**PROBLEM DESCRIPTION:** Report every line of the data that includes "applyAnswer".

::::::

-- ==== Sys2Proof/Machine/Frames.lean ====
section
/-! DEFINITION. The wire frames and the internal operations that decode and expand them: SCAN (41_framer R162), HDR
(42_header), NAME, MAKECELL, CFG (43_config_frame), ROW, NEWFRAME, INPUTS, OVERWRITE, COPYFORWARD, APPLY, DATA
(44_data_frame). -/

namespace Sys2Proof.Machine

/-- SCAN over the bytes from an offset on: the offset of the first sync pattern (R162). -/
def scanBytes : List Byte → Nat → Option Nat
  | a :: b :: rest, at_ => if isSyncPattern a b then some at_ else scanBytes (b :: rest) (at_ + 1)
  | _, _ => none

/-- SCAN(IMG, from) (R162). -/
def scan (img : List Byte) (start : Nat) : Option Nat := scanBytes (img.drop start) start

/-- The declared length is legal (R182): at least 16, and within `MAX_FRAME_BYTES` when that is set. -/
def frameLengthOk (maxFrameBytes : Option Nat) (fl : Nat) : Bool :=
  decide (16 ≤ fl) && (match maxFrameBytes with
    | none => true
    | some m => decide (fl ≤ m))

/-- HDR(IMG, p, avail) (R180): the checks in the order of R181, then the length checks of R182.  An `avail` larger
than what the image holds from `p` on (no caller gives one) counts as the bytes the image holds. -/
def header (maxFrameBytes : Option Nat) (img : List Byte) (p avail : Nat) : Except Raise Header :=
  if avail < 16 ∨ img.length < p + 16 then .error ⟨.insufficientLength, p⟩
  else if beU8 img (p + 1) ≠ 0x01#8 then .error ⟨.unsupportedVersion, p⟩
  else if beU8 img p ≠ 0x00#8 ∧ beU8 img p ≠ 0x01#8 then .error ⟨.unknownFrameType, p⟩
  else
    let h := readHeader img p
    if frameLengthOk maxFrameBytes h.frameLength then .ok h else .error ⟨.invalidFrameLength, p⟩

/-- The scan of NAME (R193): `fuel` bytes still to examine, the next of them number `t`. -/
def nameScan (img : List Byte) (p fl a : Nat) : Nat → Nat → Except Raise (List Byte × Nat)
  | 0, _ => .ok (slice img a 21, a + 22)
  | fuel + 1, t => do
    let b ← readU8 img p fl (a + t)
    if b = 0x00#8 then pure (slice img a t, a + t + 1) else nameScan img p fl a fuel (t + 1)

/-- NAME(a) in the frame at `p` of declared length `fl` (R193): at most 21 bytes are examined. -/
def readName (img : List Byte) (p fl a : Nat) : Except Raise (List Byte × Nat) := nameScan img p fl a 21 0

/-- MAKECELL(scalar, analogName) (R197). -/
def makeCell (scalar : PerChannel F32) (analogName : PerChannel (List Byte)) : ConfigCell where
  analogDef := PerChannel.ofFn (fun c => ⟨analogName.get c, scalar.get c, .singlePointOnWave⟩)
  phasorDef := ⟨.current, .current, .current, .voltage, .voltage, .voltage⟩
  formats := fixedFormats

/-- A check that raises (R191). -/
def require (ok : Bool) (r : Raise) : Except Raise Unit := if ok then .ok () else .error r

/-- The six analog names from offset `a` on, each where the last one ended (R195). -/
def readNames (img : List Byte) (p fl a : Nat) : Except Raise (PerChannel (List Byte) × Nat) := do
  let (n0, a) ← readName img p fl a
  let (n1, a) ← readName img p fl a
  let (n2, a) ← readName img p fl a
  let (n3, a) ← readName img p fl a
  let (n4, a) ← readName img p fl a
  let (n5, a) ← readName img p fl a
  pure (⟨n0, n1, n2, n3, n4, n5⟩, a)

/-- Scalar of channel `c` (R112, R192). -/
def readScalar (img : List Byte) (p fl : Nat) (c : Channel) : Except Raise F32 :=
  readF32 img p fl (p + 24 + 4 * c.index)

/-- The decoding part of CFG (R190): every read and check, in the rule's order. -/
def decodeConfig (img : List Byte) (p : Nat) (h : Header) : Except Raise ConfigurationFrame := do
  let fl := h.frameLength
  let analogCount ← readU16 img p fl (p + 16)
  require (decide (analogCount = 6#16)) ⟨.protocolMismatch, p⟩
  let digitalCount ← readU16 img p fl (p + 18)
  require (decide (digitalCount = 0#16)) ⟨.protocolMismatch, p⟩
  let sampleRate ← readI32 img p fl (p + 20)
  require (decide (sampleRate.toInt = 3000)) ⟨.protocolMismatch, p⟩
  let scalar ← readPerChannel (readScalar img p fl)
  let (stationName, a) ← readName img p fl (p + 48)
  let (analogName, _) ← readNames img p fl a
  pure
    { header := h
      analogCount := analogCount
      digitalCount := digitalCount
      sampleRate := sampleRate
      scalar := scalar
      stationName := stationName
      analogName := analogName
      cell := makeCell scalar analogName }

/-- Commit and event of CFG (R200). -/
def commitConfig (f : ConfigurationFrame) (s : State) : State :=
  (s.setCfg (some f)).emit (.receivedConfigurationFrame f)

/-- CFG(IMG, p, hdr) (R190): nothing is written unless every field decodes (R202). -/
def configFrame (img : List Byte) (p : Nat) (h : Header) (s : State) : Except Raise State :=
  (decodeConfig img p h).map (fun f => commitConfig f s)

/-- ROW(IMG, p, i) inside a frame of declared length `fl` (R213). -/
def readRow (img : List Byte) (p fl i : Nat) : Except Raise (PerChannel I32) :=
  readPerChannel (fun c => readI32 img p fl (p + rowOff i + 4 * c.index))

/-- NEWFRAME(hdr, i, ts, raw) (R216). -/
def newFrame (haveCfg : Bool) (h : Header) (i : Nat) (ts : I64) (raw : PerChannel I32) : DataFrame where
  header := h
  initial := decide (i = 0)
  timestamp := ts
  hasCell := haveCfg
  analogRaw := raw
  phasor := PerChannel.ofFn (fun c => ⟨F64.ofInt (raw.get c).toInt, .nan⟩)
  frequency := .nan
  dFdt := .nan

/-- One channel of INPUTS (R220).  With no configuration held R220 gives no result: a free value (log entry 8). -/
def inputOf (scaled : Bool) (cfg : Option ConfigurationFrame) (raw : I32) (c : Channel) : F64 :=
  if scaled then
    match cfg with
    | some f => F64.mul (F64.ofInt raw.toInt) (F64.ofF32 (f.scalar.get c))
    | none => Config.inputWithoutConfig c raw
  else F64.ofInt raw.toInt

/-- INPUTS(F) (R220). -/
def inputs (s : State) (f : DataFrame) : PerChannel F64 :=
  PerChannel.ofFn (fun c => inputOf s.impl.estInputScaled s.fr.cfg (f.analogRaw.get c) c)

/-- The frame OVERWRITE leaves (R221). -/
def overwriteFrame (f : DataFrame) (est : PhaseEstimate) : DataFrame :=
  { f with
    frequency := est.frequency
    dFdt := est.dFdt
    phasor := PerChannel.ofFn (fun c => ⟨est.magnitude.get c, est.angle.get c⟩) }

/-- The estimated cell of a frame (R26, R221). -/
def estimatedCell (f : DataFrame) : EstimatedCell := ⟨f.frequency, f.dFdt, f.phasor⟩

/-- OVERWRITE(F, est) (R221): the frame overwritten and its cell retained. -/
def overwrite (f : DataFrame) (est : PhaseEstimate) (s : State) : DataFrame × State :=
  let f' := overwriteFrame f est
  (f', s.setLastEstCell (some (estimatedCell f')))

/-- COPYFORWARD(F, cell) (R222). -/
def copyForward (f : DataFrame) (cell : EstimatedCell) : DataFrame :=
  { f with frequency := cell.frequency, dFdt := cell.dFdt, phasor := cell.phasor }

/-- "slot counts of F are not all exactly 6" (R218); never true, every frame has six of each by its type. -/
def slotCountsWrong (f : DataFrame) : Bool :=
  decide (f.analogRaw.toList.length ≠ 6) || decide (f.phasor.toList.length ≠ 6)

/-- The skip tests of APPLY, in the rule's order (R218). -/
def applySkips (params : Option ParamBundle) (f : DataFrame) : Bool :=
  match params with
  | none => true
  | some b => !b.calculatePhaseEstimates || !f.hasCell || decide (f.timestamp.toInt ≤ 0) || slotCountsWrong f

/-- `FR.est`, built from the bundle in force when there is none yet (R219).  The bundle has passed `valid(b)` at
LOADPARAM, so EST.NEW's checks are not made again. -/
def lazyEstimator (s : State) (b : ParamBundle) : Estimator :=
  match s.fr.est with
  | some e => e
  | none => estBuild Trig.block b

/-- What APPLY does with the answer of the estimator step (R218, R221, R222). -/
def applyAnswer (b : ParamBundle) (r : Option PhaseEstimate) (f : DataFrame) (s : State) : DataFrame × State :=
  match r with
  | some est => overwrite f est s
  | none =>
    match s.fr.lastEstCell with
    | some cell => (if b.repeatLastCalculatedValueWhenDownSampling then copyForward f cell else f, s)
    | none => (f, s)

/-- APPLY(F) (R218): the frame it leaves and the state. -/
def applyEstimate (f : DataFrame) (s : State) : DataFrame × State :=
  match s.fr.params with
  | none => (f, s)
  | some b =>
    if applySkips (some b) f then (f, s)
    else
      let r := estStep Trig.block (lazyEstimator s b) (inputs s f) f.timestamp
      applyAnswer b r.2 f (s.setEst (some r.1))

/-- The last two lines of the expansion loop: retain and emit (R217, R223, R224). -/
def retainAndEmit (f : DataFrame) (s : State) : State :=
  (s.setLastFrame (some f)).emit (.receivedDataFrame f)

/-- One pass of the expansion loop, once the row has decoded (R217). -/
def sampleFrame (h : Header) (ts0 : I64) (i : Nat) (raw : PerChannel I32) (s : State) : State :=
  let r := applyEstimate (newFrame s.haveCfg h i (rowTimestamp ts0 i) raw) s
  retainAndEmit r.1 r.2

/-- The expansion loop over the rows listed (R217); `i` is the row index of R27. -/
def expandRows (img : List Byte) (p : Nat) (h : Header) (ts0 : I64) : List Nat → State → Except Raise State
  | [], s => .ok s
  | i :: rest, s => do
    let raw ← readRow img p h.frameLength i
    expandRows img p h ts0 rest (sampleFrame h ts0 i raw s)

/-- DATA(IMG, p, hdr) (R210): the length check before anything else (R211), then fifty rows. -/
def dataFrame (img : List Byte) (p : Nat) (h : Header) (s : State) : Except Raise State := do
  require (decide (dataFrameLen ≤ h.frameLength)) ⟨.insufficientLength, p⟩
  let ts0 ← readI64 img p h.frameLength (p + 16)
  expandRows img p h ts0 (List.range framesPerPacket) s

/-! Meanings. -/

/-- DATA (R210). -/
def execData (img : List Byte) (p : Nat) (h : Header) (s : State) : Outcome := finish s (dataFrame img p h s)

/-- CFG (R190). -/
def execCfg (img : List Byte) (p : Nat) (h : Header) (s : State) : Outcome := finish s (configFrame img p h s)

/-- SCAN (R162). -/
def execScan (img : List Byte) (start : Nat) (s : State) : Outcome := .next (s.setResult (.offset (scan img start)))

/-- HDR (R180). -/
def execHdr (img : List Byte) (p avail : Nat) (s : State) : Outcome :=
  finishValue s .header (header s.impl.maxFrameBytes img p avail)

/-- NAME (R193). -/
def execName (img : List Byte) (p fl a : Nat) (s : State) : Outcome :=
  finishValue s (fun r => .name r.1 r.2) (readName img p fl a)

/-- MAKECELL (R197). -/
def execMakecell (scalar : PerChannel F32) (analogName : PerChannel (List Byte)) (s : State) : Outcome :=
  .next (s.setResult (.cell (makeCell scalar analogName)))

/-- ROW (R213): the frame is a data packet, at least 1224 bytes long (R211). -/
def execRow (img : List Byte) (p i : Nat) (s : State) : Outcome :=
  finishValue s .raw (readRow img p dataFrameLen i)

/-- NEWFRAME (R216). -/
def execNewframe (h : Header) (i : Nat) (ts : I64) (raw : PerChannel I32) (s : State) : Outcome :=
  .next (s.setResult (.frame (newFrame s.haveCfg h i ts raw)))

/-- APPLY (R218). -/
def execApply (f : DataFrame) (s : State) : Outcome :=
  let r := applyEstimate f s
  .next (r.2.setResult (.frame r.1))

/-- INPUTS (R220). -/
def execInputs (f : DataFrame) (s : State) : Outcome := .next (s.setResult (.inputs (inputs s f)))

/-- OVERWRITE (R221). -/
def execOverwrite (f : DataFrame) (est : PhaseEstimate) (s : State) : Outcome :=
  let r := overwrite f est s
  .next (r.2.setResult (.frame r.1))

/-- COPYFORWARD (R222). -/
def execCopyforward (f : DataFrame) (cell : EstimatedCell) (s : State) : Outcome :=
  .next (s.setResult (.frame (copyForward f cell)))

end Sys2Proof.Machine
end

::::::

**OUTPUT FOR THIS TASK:**
def applyAnswer (b : ParamBundle) (r : Option PhaseEstimate) (f : DataFrame) (s : State) : DataFrame × State :=
      applyAnswer b r.2 f (s.setEst (some r.1))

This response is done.